DNS for OpenShift Routes

Create a CNAME for your platform host pointing at the Route's canonical hostname:

oc get route -n traceable \
  -o jsonpath='{.items[0].status.ingress[0].routerCanonicalHostname}'

See the OpenShift Configuration guide for the full namespace-scoped install workflow.


Choosing the right option

Your environment Recommended option
EKS / GKE / AKS (managed cloud) Cloud LoadBalancer (direct traceable-router Service)
ingress-nginx already installed, cluster scope NGINX Ingress (legacy)
Red Hat OpenShift OpenShift Route
Traefik-standardized cluster Traefik
No ingress controller / want minimal moving parts Cloud LoadBalancer, or Envoy mode with controller: none behind your own L4 LB

Validation

After exposing the platform, validate connectivity:

# Service and (if LoadBalancer) external address
kubectl get svc traceable-router -n traceable

# Envoy readiness via the admin port
kubectl port-forward -n traceable svc/traceable-router-internal 9901:9901
curl -s http://localhost:9901/ready

# End-to-end: the login page should respond
curl -kI https://traceable.yourcompany.com/login

Expected: the /login request returns an HTTP 200 (or a 302 redirect to the login flow), confirming traffic reaches Envoy and the IAM service.


Troubleshooting

TLS handshake failures / certificate errors

Symptoms: Browser shows certificate warnings, or curl reports SSL certificate problem.

Causes & solutions:

  • The certificate in tlsSecretName does not match host. Verify the SAN covers your DNS name.
  • For re-encrypt setups with a self-signed backend cert, the controller cannot verify Envoy's certificate. Provide the CA (serversTransport.rootCAsSecrets for Traefik, destinationCACertificate for OpenShift), or temporarily set insecureSkipVerify: true to isolate the issue.

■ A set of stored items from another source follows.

-- ==== Sys2Proof/Machine/Views.lean ====
section
/-!
DEFINITION. Machine/Views.lean: what a read of a register field returns (R12, R513, R518): the live views of the device's
state, each reading bank's own selectors and windows, and the stored value of every other field. -/

namespace Sys2Proof.Machine

/-- Two fields are the same place of the register space. -/
def Fld.same (f g : Fld) : Bool := f.key == g.key

/-- Bits set at the listed places. -/
def maskOf (l : List Nat) : Nat := (l.map (2 ^ ·)).foldl (· + ·) 0

/-- Word `i` of a value, 32 bits. -/
def wordOf (v i : Nat) : Nat := v / 2 ^ (32 * i) % 2 ^ 32

/-- A running DWCONV's window waits for a halo row (R190). -/
def waitsHalo (c : Core) : Bool :=
  match c.dwconv with
  | some ws => match setAt c c.vecSeg (dwOf ws).lb, c.segRun c.vecSeg with
    | some (w, r), some g => missing g (dwOf ws).lb w (heldFor w r) (edgeFirst w r.presented)
    | _, _ => false
  | none => false

/-- An edge row of the core waits for a credit (R191). -/
def stalls (c : Core) : Bool := c.segs.any (fun g => !g.stalled.isEmpty)

/-- The segment whose sets Table 7-7 shows: the one whose commands are dispatched, else the last that started. -/
def Core.shownRun (c : Core) : Option SegRun :=
  match c.segRun c.curSeg with
  | some g => some g
  | none => c.segs.getLast?

/-- A number of the shown segment, zero where none has started. -/
def Core.shown (c : Core) (f : SegRun → Nat) : Nat :=
  match c.shownRun with
  | some g => f g
  | none => 0

namespace State

/-- A bank of per-path state (R518): 0 firmware, 1 JTAG, 2 + s session s. -/
def bank (s : State) (k : Nat) : Bank := Assoc.get Bank.init s.sys.banks k

/-- Write a bank. -/
def setBank (s : State) (k : Nat) (b : Bank) : State := { s with sys := { s.sys with banks := Assoc.set Bank.init s.sys.banks k b } }

/-! ## Windows -/

/-- JNL.SEL of a bank. -/
def jnlSel (s : State) (k : Nat) : Nat := (s.bank k).jnlLo + 2 ^ 32 * (s.bank k).jnlHi

/-- The oldest SEQ held (Table 16-11). -/
def jnlOldest (s : State) : Nat := s.jnl.head - s.jnl.entries.length

/-- The entry that a bank's window shows, if it is held (R453). -/
def jnlEntry (s : State) (k : Nat) : Option JEntry := s.jnl.entries.find? (fun e => e.seq == s.jnlSel k)

/-- The committed cursor that CUR_SEL of a bank names (Table 13-6). -/
def curStream (s : State) (k : Nat) : BStream := s.bstream (s.bank k).curSel

/-! ## Blocks -/

/-- ID (Table 20-4). -/
def idView (s : State) (k : Nat) (lv : Level) (f : Fld) : Option Nat :=
  let b := s.bank k
  if f.addr < 0x18 then some f.rst
  else if f.same Reg.idState then some s.life.code
  else if f.same Reg.idAccessorLevel then some lv.rank
  else if f.same Reg.idAccessorPath then some (if k < 2 then k else 6 + k)
  else if f.same Reg.idMemwinCtrlSpace then some b.memSpace
  else if f.same Reg.idMemwinCtrlPoison then some (b2n b.memPoison)
  else if f.same Reg.idMemwinCtrlRangeErr then some (b2n b.memRange)
  else if f.same Reg.idMemwinAddrLo then some b.memLo
  else if f.same Reg.idMemwinAddrHi then some b.memHi
  else if 0x80 ≤ f.addr ∧ f.addr < 0xC0 then some (leNat ((b.snap.drop (f.addr - 0x80)).take 4))
  else none

/-- RST and CLK (Tables 18-8 and 18-9). -/
def rstView (s : State) (f : Fld) : Option Nat :=
  if f.same Reg.rstAsserted then some (maskOf ((s.sys.asserted.map ResetSrc.bit).eraseDups))
  else if f.same Reg.rstHeld then some (maskOf s.sys.held)
  else if f.same Reg.clkGood then some (maskOf s.sys.good)
  else if 0x10810 ≤ f.addr ∧ f.addr < 0x10880 then
    let d := (f.addr - 0x10810) / 4
    if f.lo = 0 ∨ f.lo = 1 then some (b2n (s.sys.good.contains d)) else if f.lo = 2 then some (b2n (!s.domUp d)) else none
  else none

/-- FLT (Table 17-7). -/
def fltView (s : State) (f : Fld) : Option Nat :=
  if f.same Reg.fltStatusPulse then some (b2n s.sys.pulse) else none

/-- CAD (Table 2-8): on the master the holds of all devices, elsewhere the device's own. -/
def cadView (s : State) (f : Fld) : Option Nat :=
  let c := s.cad
  let m := c.role == .master
  if f.same Reg.cadStatusRole then some c.role.code
  else if f.same Reg.cadStatusHeld then
    some (b2n (if m then c.mHolds.any (fun h => h.angle == c.mAngle) else c.own.any (fun h => h.angle == c.angle)))
  else if f.same Reg.cadStatusInLock then some (b2n c.inLock)
  else if f.same Reg.cadStatusCommitted then some (b2n (c.isCommitted (stepOf c.angle)))
  else if f.same Reg.cadAngleLo then some (c.angle % 2 ^ 32)
  else if f.same Reg.cadAngleHi then some (c.angle / 2 ^ 32)
  else if f.same Reg.cadMaster then some c.master
  else if f.same Reg.cadHoldsOut then some (if m then c.mHolds.length else c.own.length)
  else if f.same Reg.cadHoldRaised then some (min (if m then c.mRaised else c.raised) (2 ^ 32 - 1))
  else if f.same Reg.cadHoldReleased then some (min (if m then c.mReleased else c.released) (2 ^ 32 - 1))
  else if f.same Reg.cadHoldCancelled then some (min (if m then c.mCancelled else c.cancelled) (2 ^ 32 - 1))
  else if f.same Reg.cadAttempt then some c.attempt
  else if f.same Reg.cadLastGateStroke then some c.lastGate
  else if f.same Reg.cadLastGateHolder then some c.lastHolder
  else none

/-- MBX (Table 16-10). -/
def mbxView (s : State) (f : Fld) : Option Nat :=
  let m := s.mbx
  if f.same Reg.mbxStatusSessions then some (maskOf (m.sessions.map Session.num))
  else if f.same Reg.mbxStatusExec then some (b2n (m.running.isSome || !m.halts.isEmpty))
  else if f.same Reg.mbxStatusUpload then some (b2n (m.sessions.any (fun x => x.upload.isSome)))
  else if f.same Reg.mbxSlotsFree then some (64 - m.slots.length)
  else if f.same Reg.mbxSlotsPending then some (m.slots.filter (fun x => !x.ready)).length
  else if f.same Reg.mbxSlotsReady then some (m.slots.filter (fun x => x.ready)).length
  else none

/-- JNL (Table 16-11). -/
def jnlView (s : State) (k : Nat) (f : Fld) : Option Nat :=
  if f.same Reg.jnlHeadLo then some (wordOf s.jnl.head 0)
  else if f.same Reg.jnlHeadHi then some (wordOf s.jnl.head 1)
  else if f.same Reg.jnlOldestLo then some (wordOf s.jnlOldest 0)
  else if f.same Reg.jnlOldestHi then some (wordOf s.jnlOldest 1)
  else if f.same Reg.jnlCount then some s.jnl.entries.length
  else if f.same Reg.jnlSelLo then some (s.bank k).jnlLo
  else if f.same Reg.jnlSelHi then some (s.bank k).jnlHi
  else if f.same Reg.jnlWinValid then some (b2n (decide (s.jnlOldest ≤ s.jnlSel k) && decide (s.jnlSel k < s.jnl.head)))
  else if 0x50020 ≤ f.addr ∧ f.addr < 0x50030 then some (wordOf s.jnl.resumeId ((f.addr - 0x50020) / 4))
  else if 0x50100 ≤ f.addr ∧ f.addr < 0x50140 then some (match s.jnlEntry k with
    | some e => leNat (((JEntry.bytes e).drop (f.addr - 0x50100)).take 4)
    | none => 0)
  else none

/-- CRU (Table 15-7). -/
def cruView (s : State) (f : Fld) : Option Nat :=
  if f.same Reg.cruStatusState then some s.life.code
  else if 0x60040 ≤ f.addr ∧ f.addr < 0x60070 then some (wordOf s.cru.meas ((f.addr - 0x60040) / 4))
  else none

/-- The FAB credit fields (Table 12-10). -/
def fabView (s : State) (f : Fld) : Option Nat :=
  let o := (f.addr - 0x100000) % 0x1000
  let x := s.port ((f.addr - 0x100000) / 0x1000)
  if 0x200 ≤ o ∧ o < 0x240 ∧ o % 16 = 0 then
    let v := (o - 0x200) / 16
    if f.lo = 0 then some (x.shared.getD v 0 + (x.classes.getD v []).foldl (· + ·) 0)
    else some (x.rcvd.getD v 0 - x.freed.getD v 0)
  else none

/-- BLM (Table 13-6). -/
def blmView (s : State) (k : Nat) (f : Fld) : Option Nat :=
  let e := s.curStream k
  if f.same Reg.blmStatusActive then some (b2n (!s.bloomEntries.isEmpty))
  else if f.same Reg.blmCurSel then some (s.bank k).curSel
  else if f.same Reg.blmCurBaseLo then some (wordOf e.committed.base 0)
  else if f.same Reg.blmCurBaseHi then some (wordOf e.committed.base 1)
  else if f.same Reg.blmCurNextLo then some (wordOf e.committed.next 0)
  else if f.same Reg.blmCurNextHi then some (wordOf e.committed.next 1)
  else if f.same Reg.blmCurBufsHeld then some e.held.length
  else if f.same Reg.blmCurBufsSparesReady then some (e.spares.filter (fun x => x.done)).length
  else none

/-- The first engines of the Flux groups that hold a block of a core's transfer or of a fetch (R249).
DESIGN CHOICE (notes/assumptions/156): a group's four engines are busy from the start of a transfer to its end. -/
def fluxGroups (s : State) : List Nat :=
  s.cores.filterMap (fun (n, c) => match c.xfers.head? with
    | some x =>
      if x.op = 0x60 then some (fluxBase n (if x.dir < 2 then 2 else 3) x.far)
      else if x.op = 0x62 then (match regionAt s x.region, s.stash.find? (fun e => e.region == x.region && e.mb == x.mb && e.tensor == x.tensor) with
        | some r, some e => some (stashBase s n r e 0)
        | _, _ => none)
      else none
    | none => none) ++
  s.fetches.filterMap (fun f => match regionAt s f.region, s.stash.find? (fun e => e.region == f.region && e.mb == f.mb) with
    | some r, some e => if f.landed || f.released then none else some (stashBase s (s.rank0 r.gang) r e 0)
    | _, _ => none)

/-- The first engines of the groups that an ingot or a restore stream uses (R239). -/
def ingotGroups (s : State) : List Nat :=
  (match s.ing.cur with
    | some g => g.bays
    | none => []).map (fun b => 4 + 8 * b) ++
  (match s.ing.restore with
    | some r => match r.chosen with
      | some step => if r.loaded then [] else match s.copies step with
        | (b, g) :: _ => (if g.pair then [0, 1] else [b]).map (fun x => 4 + 8 * x)
        | [] => []
      | none => []
    | none => [])

/-- The live fields of STH, KVP and FLX (Tables 9-9, 8-13 and 9-10). -/
def poolView (s : State) (f : Fld) : Option Nat :=
  if f.same Reg.sthStatusBusy then some (b2n (s.stash.any (fun e => !e.landed)))
  else if f.same Reg.sthStatusFetching then some (b2n (s.fetches.any (fun x => !x.landed && !x.released)))
  else if f.same Reg.kvpEpoch then some s.kvp.epoch
  else if 0x400034 ≤ f.addr ∧ f.addr < 0x400044 then
    let i := (f.addr - 0x400034) / 4
    some (if s.kvp.epoch < i then 0 else s.kvp.pins.count (s.kvp.epoch - i))
  else if f.same Reg.kvpUndoUsed then some s.kvp.undo.length
  else if 0x310000 ≤ f.addr ∧ f.addr < 0x310400 ∧ (f.addr - 0x310000) % 0x40 = 0 then
    let base := (f.addr - 0x310000) / 0x40 / 4 * 4
    some (b2n (s.ingotGroups.contains base || (f.lo == 0 && s.fluxGroups.contains base)))
  else none

/-- Credits that a core's gang holds as producer, over the channels of which the core is rank 0 (Table 7-7, R181). -/
def hoCredits (s : State) (n : Nat) : Nat :=
  match s.billet with
  | none => 0
  | some b => (b.channels.zipIdx.map (fun (c, k) =>
      if c.prodDev = s.addr ∧ s.rank0 c.prodGang = n then (s.hand k).credits else 0)).foldl (· + ·) 0

/-- Full slots that it holds as consumer. -/
def hoFull (s : State) (n : Nat) : Nat :=
  match s.billet with
  | none => 0
  | some b => (b.channels.zipIdx.map (fun (c, k) =>
      if c.consDev = s.addr ∧ s.rank0 c.consGang = n then (s.hand k).full.length + (s.hand k).bad else 0)).foldl (· + ·) 0

/-- CORE (Tables 4-10, 6-12 and 7-7). -/
def coreView (s : State) (f : Fld) : Option Nat :=
  let n := (f.addr - 0x1000000) / 0x10000
  let o := (f.addr - 0x1000000) % 0x10000
  let c := s.core n
  if o = 0 then some (if f.lo = 0 then c.run.code else if f.lo = 2 then b2n (!c.queue.isEmpty) else b2n c.waiting.isSome)
  else if o = 0x20 then some ((c.slotSt.map (fun (p : Nat × SlotSt) => p.2.code * 4 ^ p.1)).foldl (· + ·) 0)
  else if o = 0x24 then some c.accHeld
  else if o = 0x28 then some c.obHeld
  else if 0x80 ≤ o ∧ o < 0xC0 then some (Assoc.get 0 c.nextK ((o - 0x80) / 4))
  else if o = 0x300 ∧ f.lo = 0 then some (b2n (c.dwconv.isSome || c.walk.isSome || c.attn.isSome))
  else if o = 0x300 ∧ f.lo = 1 then some (b2n c.vecWait)
  else if o = 0x300 ∧ f.lo = 2 then some (b2n c.dwconv.isSome)
  else if o = 0x400 then some (
    if f.lo = 0 then b2n (c.dwconv.isSome || stalls c)
    else if f.lo = 1 then b2n (waitsHalo c)
    else if f.lo = 2 then b2n (stalls c)
    else match c.dwconv with
      | some ws => (dwOf ws).lb
      | none => 0)
  else if o = 0x414 then some (c.shown (fun g => if f.lo = 0 then g.creditUp else g.creditDn))
  else if o = 0x418 then some (c.shown (fun g => (haloFull g (f.lo == 0)).length))
  else if o = 0x41C then some (c.shown (fun g => (g.swage.map setBytes).foldl (· + ·) 0))
  else if o = 0x42C then some (if f.lo = 0 then s.hoCredits n else s.hoFull n)
  else none

/-- What a permitted read of a field returns to bank `k` at a level: a live view where the field shows other state of the
device, else its stored value. A WO field reads zero (R517). -/
def view (s : State) (k : Nat) (lv : Level) (f : Fld) : Nat :=
  let a := f.addr
  let live := if f.acc = .wo then some 0
    else if a < 0x10000 then s.idView k lv f
    else if a < 0x20000 then s.rstView f
    else if a < 0x30000 then s.fltView f
    else if a < 0x40000 then s.cadView f
    else if a < 0x50000 then s.mbxView f
    else if a < 0x60000 then s.jnlView k f
    else if a < 0x100000 then s.cruView f
    else if a < 0x10C000 then s.fabView f
    else if a < 0x200000 then (
      if f.same Reg.netRtIndex then some (s.bank k).rtIndex
      else if f.same Reg.netRtData then some (Assoc.get 0 s.net.routes (s.bank k).rtIndex) else none)
    else if a < 0x300000 then s.blmView k f
    else if a < 0x500000 then s.poolView f
    else if 0x1000000 ≤ a then s.coreView f
    else none
  (match live with
    | some v => v
    | none => s.get f) % 2 ^ f.w

/-- A word as a permitted read returns it: the sum of its fields. -/
def wordView (s : State) (k : Nat) (lv : Level) (a : Nat) : Nat :=
  ((fieldsAt a).map (fun f => s.view k lv f * 2 ^ f.lo)).foldl (· + ·) 0

end State

/-- A valid entry of the Strike table as 64 bits (Table 2-3). -/
def Strike.bits (e : Strike) : Nat :=
  e.stroke % 2 ^ 16 + e.kind % 2 ^ 8 * 2 ^ 16 + b2n e.gate * 2 ^ 24 + 2 ^ 25 + e.target % 2 ^ 12 * 2 ^ 28 +
  e.every % 2 ^ 8 * 2 ^ 40 + e.phase % 2 ^ 8 * 2 ^ 48 + e.arg % 2 ^ 8 * 2 ^ 56

/-- The word of the Strike table at an address (R55). -/
def State.strikeWord (s : State) (a : Nat) : Nat :=
  match s.cad.strike[(a - 0x38000) / 8]? with
  | some e => wordOf (Strike.bits e) (if (a - 0x38000) % 8 = 0 then 0 else 1)
  | none => 0

end Sys2Proof.Machine
end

502 / 503 from the ingress

Symptoms: The edge responds but returns 502 Bad Gateway or 503.

Causes & solutions:

  • Backend protocol mismatch. Envoy's HTTP listener is h2c (HTTP/2 cleartext). Ensure the controller forwards HTTP/2 (scheme: h2c for Traefik, backend-protocol: GRPC/HTTP2 for NGINX) when targeting port 8000.
  • traceable-router pods are not ready. Check kubectl get pods -n traceable -l app.kubernetes.io/name=traceable-router and the /ready admin endpoint.

Login redirect loops or wrong host

Symptoms: Repeated redirects to /login, or redirects to the wrong hostname.

Causes & solutions:

  • The original Host header is not preserved. Enable host pass-through (passHostHeader: true for Traefik; preserve Host on NGINX). Envoy builds the login redirect from the inbound :authority.

WebSocket (/ti/ws) or installer UI fails

Symptoms: The installer (TI) WebSocket connection drops.

Causes & solutions:

  • The /ti/ws path must traverse over HTTP/1.1, not HTTP/2. The Traefik templates render a dedicated /ti/ws route for this; ensure you did not override it. For custom edges, route /ti/ws over HTTP/1.1 with Upgrade headers allowed.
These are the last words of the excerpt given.